In Psychological research, there are instances when we need to merge data from different sources. For example, suppose we have collected data on participants’ personality traits using a self-report questionnaire and their performance on a cognitive task. The personality data may be stored in one dataframe, while the cognitive task data is in another dataframe. To analyze the relationship between personality and cognitive performance, we need to combine these datasets. In such cases, we may need to add a column from one DataFrame to another in R. By adding a column from one dataframe, containing the personality data, to the dataframe with cognitive task data, we can create a unified dataset. This allows us to investigate how individual personality differences relate to cognitive performance. Adding a column to a dataframe in R provides us with the flexibility to merge and integrate various data sources, enabling comprehensive analyses that consider multiple factors. This approach enhances the depth and richness of our understanding of psychological phenomena and facilitates more nuanced interpretations of research findings.

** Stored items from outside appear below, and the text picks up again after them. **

/-- BLOCK_STEP (R85). -/
def execBlockStep (site : Site) (env : StepEnv) (s : State) : Host.Outcome State Fault Refusal :=
  finish (blockStepProg site env) s

/-! ## WEIGHT_SLICE (R87, R88, R121, R122, R130 to R132) and the parts of lane-packed operations -/

/-- The outputs of a part of the reduction, for a list of rows. -/
def partCells (s : State) (site : Nat) (o : MOp) (env : StepEnv) (p : WPart) (as : List RawBlock) (rows : List Nat)
    (ks : Nat → List Nat) : List CellOut :=
  let ws := o.words
  let w := p.hi - p.lo
  rows.flatMap fun i => (List.range (mrN ws)).map fun j =>
    let pairs := (ks i).map fun t => (as.getD (i * w + t) {}, p.blocks.getD (j * w + t) {})
    cellStep ws env.upsets i j (s.accAt (accKey site o i j)) pairs fun q =>
      let t := (ks i).getD q 0
      let lim := if p.lo + t + 1 = mrK ws then 32 - mrPad ws else 32
      decide (0 < outOfRange (mrAFw ws) (aForm ws) lim (as.getD (i * w + t) {}))
        || decide (0 < outOfRange (mrBFw ws) (bForm ws) lim (p.blocks.getD (j * w + t) {}))

/-- Malformed and out-of-range counts of a list of blocks laid out as vectors of `w` blocks that begin at block `lo`, for
the blocks of vector `v` and place `t` that `checked` names (R110). -/
def partCounts (fw form k pad lo w : Nat) (checked : Nat → Nat → Bool) (bs : List RawBlock) : (Nat × Nat) × Nat :=
  let xs := (bs.zip (List.range bs.length)).filter fun p => checked (p.2 / w) (p.2 % w)
  (malformedOf fw form (xs.map fun p => p.1),
    (xs.map fun p => outOfRange fw form (if lo + p.2 % w + 1 = k then 32 - pad else 32) p.1).sum)

/-- The rows that an operation skips altogether: the gate's, but for those it audits (R131, R132). -/
def gatedRows (o : MOp) : List Nat := (List.range (mrM o.words)).filter fun i => rowGated o i && !rowAudited o i

/-- A slice or part that rows skip adds positive zero to their accumulators (R109). -/
def addZero (site : Nat) (o : MOp) (rows : List Nat) : Prog :=
  eachP rows fun i => eachP (List.range (mrN o.words)) fun j => .look fun s =>
    let w := s.accAt (accKey site o i j)
    .eff (.acc (accKey site o i j) { w with val := add32 w.val 0 })

/-- The blocks of a part of A: rows, then blocks. -/
def State.fetchA (s : State) (site m : Nat) (o : MOp) (env : StepEnv) (lo hi : Nat) : Option Fetched :=
  s.fetch site m (mrK o.words) env.ecc.bad (opA o.words) (mrM o.words * mrK o.words) o.aTaken o.aBuf
    ((List.range (mrM o.words)).flatMap fun i => (List.range (hi - lo)).map fun t => (i, lo + t))

/-- The blocks of a part of B: columns, then blocks. -/
def State.fetchB (s : State) (site m : Nat) (o : MOp) (env : StepEnv) (lo hi : Nat) : Option Fetched :=
  s.fetch site m (mrK o.words) env.ecc.bad (opB o.words) (mrN o.words * mrK o.words) o.bTaken o.bBuf
    ((List.range (mrN o.words)).flatMap fun j => (List.range (hi - lo)).map fun t => (j, lo + t))

/-- The next weight slice is loaded into a weight register that is free, `room` of which there are (R88): its blocks, once
they have arrived. -/
def fillRegister (site m room : Nat) (env : StepEnv) (then_ : MOp → WPart → Prog) : Prog := .look fun s =>
  withP (s.mtile site).cur fun o =>
    let lo := o.loaded
    let hi := min (mrK o.words) (lo + sliceBlocks o)
    whenP (decide (o.parts.length < room ∧ lo < mrK o.words))
      (withP (s.fetchB site m o env lo hi) fun fb => all [
        takeIn site (mrBSrc o.words) fb.used,
        modOp site fun x => { x with loaded := hi, bBuf := fb.buf, bTaken := fb.taken,
                                     parts := x.parts ++ [⟨lo, hi, fb.blocks, []⟩] },
        then_ o ⟨lo, hi, fb.blocks, []⟩])

/-- A weight slice of an operation that is not lane-packed runs over its rows, from the register that holds it, while the
next one loads into the other (R88). A row that the gate skips counts once in each slice or part, a row that is audited not at
all (R131; DESIGN CHOICE, notes/assumptions/127.md). -/
def runSlice (site m c : Nat) (env : StepEnv) : Prog := .look fun s =>
  withP (s.mtile site).cur fun o => withP o.parts.head? fun part =>
    let ws := o.words
    let lo := part.lo
    withP (s.fetchA site m o env lo part.hi) fun fa =>
      let w := part.hi - lo
      let rows := activeRows o
      let rowAbsent := fun i => !o.dense && decide (mrCode ws = 4)
        && (List.range w).all fun t => (fa.blocks.getD (i * w + t) {}).absent
      let gone := !o.dense && decide (mrCode ws = 3) && part.blocks.all fun b => b.absent
      let cells := partCells s site o env part fa.blocks rows fun _ => List.range w
      let ca := partCounts (mrAFw ws) (aForm ws) (mrK ws) (mrPad ws) lo w
        (fun i t => rows.contains i && (List.range (mrN ws)).any fun j => !(part.blocks.getD (j * w + t) {}).absent) fa.blocks
      let cb := partCounts (mrBFw ws) (bForm ws) (mrK ws) (mrPad ws) lo w
        (fun _ t => rows.any fun i => !(fa.blocks.getD (i * w + t) {}).absent) part.blocks
      let beats := (if wsMode ws = 3 then 2 else 1) * (rows.filter fun i => !rowAbsent i).length
      let skips := (if gone then 1 else 0) + (rows.filter fun i => rowAbsent i).length + (gatedRows o).length
      let wait := if lo = 0 || gone then 0 else sliceLoadBeats o - beats
      all [
        takeIn site (mrASrc ws) fa.used,
        commitStep site c o cells (addCounts ca.1 cb.1) (ca.2 + cb.2) (if gone then 0 else beats)
          { env with stallBeats := env.stallBeats + wait } o.step true
          (fun i _ => (List.range w).map fun t => fa.blocks.getD (i * w + t) {})
          (fun _ j => (List.range w).map fun t => part.blocks.getD (j * w + t) {}),
        addZero site o (gatedRows o),
        modOp site fun x => { x with step := part.hi, aBuf := fa.buf, aTaken := fa.taken, parts := x.parts.drop 1 },
        fillRegister site m 1 env fun _ _ => .skip,
        whenP (decide (0 < skips)) (all [count64 0x2C20 0x02 skips, count64 (0x3000 + site) 0x41 skips]),
        finishArray site m c]

/-! ### Lane slots (R124 to R126, R129) -/

/-- The slots that block `t` of row `i` occupies in a part (R124, R125, R129), and its CAM misses. -/
def blockSlots (o : MOp) (p : WPart) (b : RawBlock) (t : Nat) : Nat × Nat :=
  let md := wsMode o.words
  let present := presentIn 3 b
  if bits b.word 61 56 ≤ pixThreshold md then
    if mrCode o.words = 6 then
      let hits := present.filter fun e => p.union.contains (32 * (p.lo + t) + e)
      (hits.length, present.length - hits.length)
    else (present.length, 0)
  else (32 / modeProducts md, 0)

/-- The row, block and slot count of each block of a part, in slot order. A row that the gate skips has no slots; the
blocks that a partial slice misses occupy dense slots (R124). -/
def partSlots (o : MOp) (p : WPart) (as : List RawBlock) : List (Nat × Nat × Nat) :=
  let w := p.hi - p.lo
  let full := if mrCode o.words = 5 then sliceBlocks o else w
  (activeRows o).flatMap fun i => (List.range full).map fun t =>
    (i, t, if t < w then (blockSlots o p (as.getD (i * w + t) {}) t).1 else 32 / modeProducts (wsMode o.words))

/-- The rows of consecutive slots, one entry for each slot. -/
def slotRows (xs : List (Nat × Nat × Nat)) : List Nat := xs.flatMap fun x => List.replicate x.2.2 x.1

/-- The number of slots of the lane beat that begins with the given slots: at most 64, at most four segments (R124). -/
def laneLength (rows : List Nat) (last : Option Nat) (segs n fuel : Nat) : Nat :=
  match fuel with
  | 0 => n
  | f + 1 => match rows with
    | [] => n
    | r :: rs =>
      if last = some r then laneLength rs last segs (n + 1) f
      else if segs = 4 then n
      else laneLength rs (some r) (segs + 1) (n + 1) f

/-- The slot number after each block's last slot. -/
def slotEnds (at_ : Nat) (xs : List (Nat × Nat × Nat)) : List (Nat × Nat × Nat) :=
  match xs with
  | [] => []
  | x :: xs => (x.1, x.2.1, at_ + x.2.2) :: slotEnds (at_ + x.2.2) xs

/-- The running part ends: the next one becomes the running part, and the slice counts as completed. -/
def endPart (site m c : Nat) (p : WPart) : Prog := all [
  modOp site fun x => { x with step := p.hi, lane := 0, aPart := [], parts := x.parts.drop 1 },
  count64 (0x3000 + site) 0x30 1,
  modM site fun t => { t with steps := t.steps + 1 },
  finishArray site m c]

/-- Runs the next lane beat of the running part, whose A blocks are `as`. -/
def runLaneBeat (site m c : Nat) (o : MOp) (p : WPart) (as : List RawBlock) (env : StepEnv) : Prog := .look fun s =>
  let w := p.hi - p.lo
  let slots := partSlots o p as
  let rows := (slotRows slots).drop o.lane
  let n := laneLength rows none 0 0 64
  let upto := o.lane + n
  let ends := slotEnds 0 slots
  let total := (slotRows slots).length
  let inBeat := ends.filter fun e =>
    decide (e.2.1 < w) && (decide (o.lane < e.2.2 ∧ e.2.2 ≤ upto) || decide (o.lane = 0 ∧ e.2.2 = 0))
  let doneRows := (inBeat.map fun e => e.1).eraseDups
  let ks := fun i => (inBeat.filter fun e => decide (e.1 = i)).map fun e => e.2.1
  let cells := partCells s site o env p as doneRows ks
  all [
    commitStep site c o cells (0, 0) 0 (if n = 0 then 0 else 1) env o.step false
      (fun i _ => (ks i).map fun t => as.getD (i * w + t) {})
      (fun i j => (ks i).map fun t => p.blocks.getD (j * w + t) {}),
    whenP (decide (0 < n)) (all [
      count64 0x2C20 0x03 1, count64 (0x3000 + site) 0x42 1,
      count64 0x2C20 0x04 n, count64 (0x3000 + site) 0x43 n]),
    modOp site fun x => { x with lane := upto },
    whenP (decide (total ≤ upto)) (endPart site m c p)]

/-- The A blocks of the running part arrive: they are checked and counted once, with the CAM misses and the rows that
the gate skips. (DEDUCED: notes/assumptions/64.md.) -/
def openPart (site c : Nat) (o : MOp) (p : WPart) (fa : Fetched) : Prog :=
  let ws := o.words
  let w := p.hi - p.lo
  let ca := partCounts (mrAFw ws) (aForm ws) (mrK ws) (mrPad ws) p.lo w (fun i _ => (activeRows o).contains i) fa.blocks
  let miss := ((activeRows o).flatMap fun i => (List.range w).map fun t =>
    (blockSlots o p (fa.blocks.getD (i * w + t) {}) t).2).sum
  let gated := (gatedRows o).length
  all [
    takeIn site (mrASrc ws) fa.used,
    modOp site fun x => { x with aPart := fa.blocks, aBuf := fa.buf, aTaken := fa.taken },
    addZero site o (gatedRows o),
    recordMalformed site c ca.1,
    arithEvent 0x7804 0x2C20 0x08 site 0x45 c ca.2,
    whenP (decide (0 < miss)) (count64 0x2C20 0x0A miss),
    whenP (decide (0 < gated)) (all [count64 0x2C20 0x02 gated, count64 (0x3000 + site) 0x41 gated])]

/-- One lane beat. -/
def laneBeatProg (site : Nat) (env : StepEnv) : Prog := .look fun s =>
  withP (s.arrayOp site) fun (m, c, o) => withP o.parts.head? fun p =>
    whenP (mrLanes o)
      (if !o.aPart.isEmpty then runLaneBeat site m c o p o.aPart env
       else withP (s.fetchA site m o env p.lo p.hi) fun fa =>
         .seq (openPart site c o p fa)
           (.look fun t => withP (t.mtile site).cur fun o' => runLaneBeat site m c o' p o'.aPart env))

/-- LANE_BEAT (R124). -/
def execLaneBeat (site : Site) (env : StepEnv) (s : State) : Host.Outcome State Fault Refusal :=
  finish (laneBeatProg site env) s

/-- A weight slice of a lane-packed operation is loaded into a free weight register (R88): its blocks are checked and counted
as they load. -/
def loadSlice (site m c : Nat) (env : StepEnv) : Prog :=
  fillRegister site m 2 env fun o p =>
    let cb := partCounts (mrBFw o.words) (bForm o.words) (mrK o.words) (mrPad o.words) p.lo (p.hi - p.lo)
      (fun _ _ => true) p.blocks
    all [
      siteCount64 site 0x32 env.stallBeats,
      storeErrors site env.ecc,
      recordMalformed site c cb.1,
      arithEvent 0x7804 0x2C20 0x08 site 0x45 c cb.2]

/-- The part in the weight register of a site's operation can run: its A blocks have arrived. -/
def State.sliceRuns (s : State) (site m : Nat) (env : StepEnv) : Bool := match (s.mtile site).cur with
  | some o => (match o.parts.head? with
    | some part => (s.fetchA site m o env part.lo part.hi).isSome
    | none => false)
  | none => false

/-- A weight slice: the first of an operation loads before it runs, each later one has loaded while the one before it
ran, if it had arrived (R88). What a load without a run met counts with the load (R95). -/
def weightSliceProg (site : Nat) (env : StepEnv) : Prog := .look fun s =>
  withP (s.arrayOp site) fun (m, c, o) =>
    if !mrWS o.words || mrCam o then .skip
    else if mrLanes o then loadSlice site m c env
    else .seq (fillRegister site m 1 env fun _ _ => .skip) (.look fun t =>
      if t.sliceRuns site m env then runSlice site m c env
      else whenP ((t.mtile site).cur != (s.mtile site).cur) (.seq (siteCount64 site 0x32 env.stallBeats) (storeErrors site env.ecc)))

/-- WEIGHT_SLICE (R88). -/
def execWeightSlice (site : Site) (env : StepEnv) (s : State) : Host.Outcome State Fault Refusal :=
  finish (weightSliceProg site env) s

/-! ### CAM windows (R127, R128) -/

/-- The positions of block `t` present in at least one column, of blocks laid out column by column, `w` to a column. -/
def unionOf (bs : List RawBlock) (w t lo : Nat) : List Nat :=
  (List.range 32).filterMap fun e =>
    if (bs.zip (List.range bs.length)).any fun p => decide (p.2 % w = t) && (presentIn 3 p.1).contains e
    then some (32 * (lo + t) + e) else none

/-- The longest run of whole blocks whose union fits in `kw` rows (R128), at least one block. -/
def fitBlocks (kw : Nat) (sizes : List Nat) (used n : Nat) : Nat :=
  match sizes with
  | [] => n
  | x :: xs => if used + x ≤ kw || n = 0 then fitBlocks kw xs (used + x) (n + 1) else n

/-- Loads the next window, or the next part of a split one, into the free half of the CAM. -/
def camLoadProg (site : Nat) (env : StepEnv) : Prog := .look fun s =>
  withP (s.arrayOp site) fun (m, c, o) =>
    let ws := o.words
    let lo := o.loaded
    let windowEnd := min (mrK ws) ((lo / mrWindow ws + 1) * mrWindow ws)
    whenP (mrCam o && decide (lo < mrK ws ∧ o.parts.length < 2))
      (withP (s.fetchB site m o env lo windowEnd) fun fb =>
        let w := windowEnd - lo
        let unions := (List.range w).map fun t => unionOf fb.blocks w t lo
        let fit := fitBlocks (modeKw (wsMode ws)) (unions.map fun u => u.length) 0 0
        let kept := (fb.blocks.zip (List.range fb.blocks.length)).filterMap fun p => if p.2 % w < fit then some p.1 else none
        let rest := (fb.blocks.zip (List.range fb.blocks.length)).filterMap fun p => if fit ≤ p.2 % w then some p.1 else none
        let cb := partCounts (mrBFw ws) 3 (mrK ws) (mrPad ws) lo fit (fun _ _ => true) kept
        all [
          takeIn site (mrBSrc ws) fb.used,
          modOp site fun x => { x with
            loaded := lo + fit, bTaken := fb.taken, bBuf := if mrBSrc ws = 4 then [] else rest ++ fb.buf
            parts := x.parts ++ [⟨lo, lo + fit, kept, (unions.take fit).flatten⟩] },
          siteCount64 site 0x32 env.stallBeats,
          storeErrors site env.ecc,
          recordMalformed site c cb.1,
          arithEvent 0x7804 0x2C20 0x08 site 0x45 c cb.2,
          whenP (decide (fit < w)) (arithEvent 0x7805 0x2C20 0x09 site 0x44 c 1)])
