/-- A context has a plan slot loaded. -/
def State.hasSlots (s : State) (c : Nat) : Bool := s.plans.any fun e => match e.2 with
  | some p => decide (p.ctx = c)
  | none => false

/-- The write of a context's execution mode (R184). -/
def executionModeCommand (c v : Nat) : Command := {
  valueOk := fun _ => decide (v ≤ 1)
  stateOk := fun s => !s.hasSlots c
  refused := fun code => whenP (decide (code = abortState)) (report 0x7C06 7 c c 0)
  effect := setReg (0x2700 + c) 0x20 v
  setting := true }

/-- EXECUTION_MODE_WRITE (R184). -/
def execExecutionModeWrite (p : Path) (c : Ctx) (v : Nat) (s : State) : Host.Outcome State Fault Refusal :=
  finish (commandWrite p (0x2700 + c) 0x20 (executionModeCommand c v)) s

end Sys2Proof.Machine
end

Note, when adding a column with tibble we are, as well, going to use the %>% operator which is part of dplyr. Note, dplyr, as well as tibble, has plenty of useful functions that, apart from enabling us to add columns, make it easy to remove a column by name from the R dataframe (e.g., using the select() function). 

Table of Contents

Outline

In this post, we will learn how to add columns to a dataframein R, covering different methods and examples. To start, we will outline the prerequisites necessary for understanding the concepts discussed. Next, we will explore two base methods to add a column to a dataframe: using the $-operator and brackets ([]). After that, we will demonstrate how to add a column to a dataframe using the add_column() function. In example 1, we will add a new column after another column, while in example 2, we will add a column before another. Example 3 will focus on adding an empty column to the DataFrame, and example 4 will showcase adding a column based on other columns conditionally. We will then learn about the computation and how to add a new variable to a dataframe using the mutate() function. Furthermore, we will cover how to add multiple columns to a dataframe and columns from one dataframe to another. By the end of this post, you will have a comprehensive understanding of various techniques to add columns to DataFrames in R.

Prerequisites

To follow this tutorial, in which we will carry out a simple data manipulation task in R, you only need to install dplyr and tibble if you want to use the add_column() and mutate() functions as well as the %>% operator. However, if you want to read the example data, you must install the readr package.

It may be worth noting that all the mentioned packages are part of the Tidyverse. This package comes packed with a lot of tools that can be used for cleaning data, and visualizing data (e.g., to create a scatter plot in R with ggplot2). Before installing packages, check the R version and update R to the latest version if needed.

How do I add a column to a DataFrame in R?

To add a new column to a dataframe in R, you can use the $-operator. For example, to add the column “NewColumn”, you can do like this: dataf$NewColumn <- Values. Now, this will effectively add your new variable to your dataset.

How do I add a column from one Dataframe to another in R?

To add a column from one dataframe to another, you can use the $ operator. For example, if you want to add the column named “A” from the dataframe called “dfa” to the dataframe called “dfb” you can run the following code. dfb$A <- dfa$A. Adding multiple columns from one dataframe to another can also be accomplished.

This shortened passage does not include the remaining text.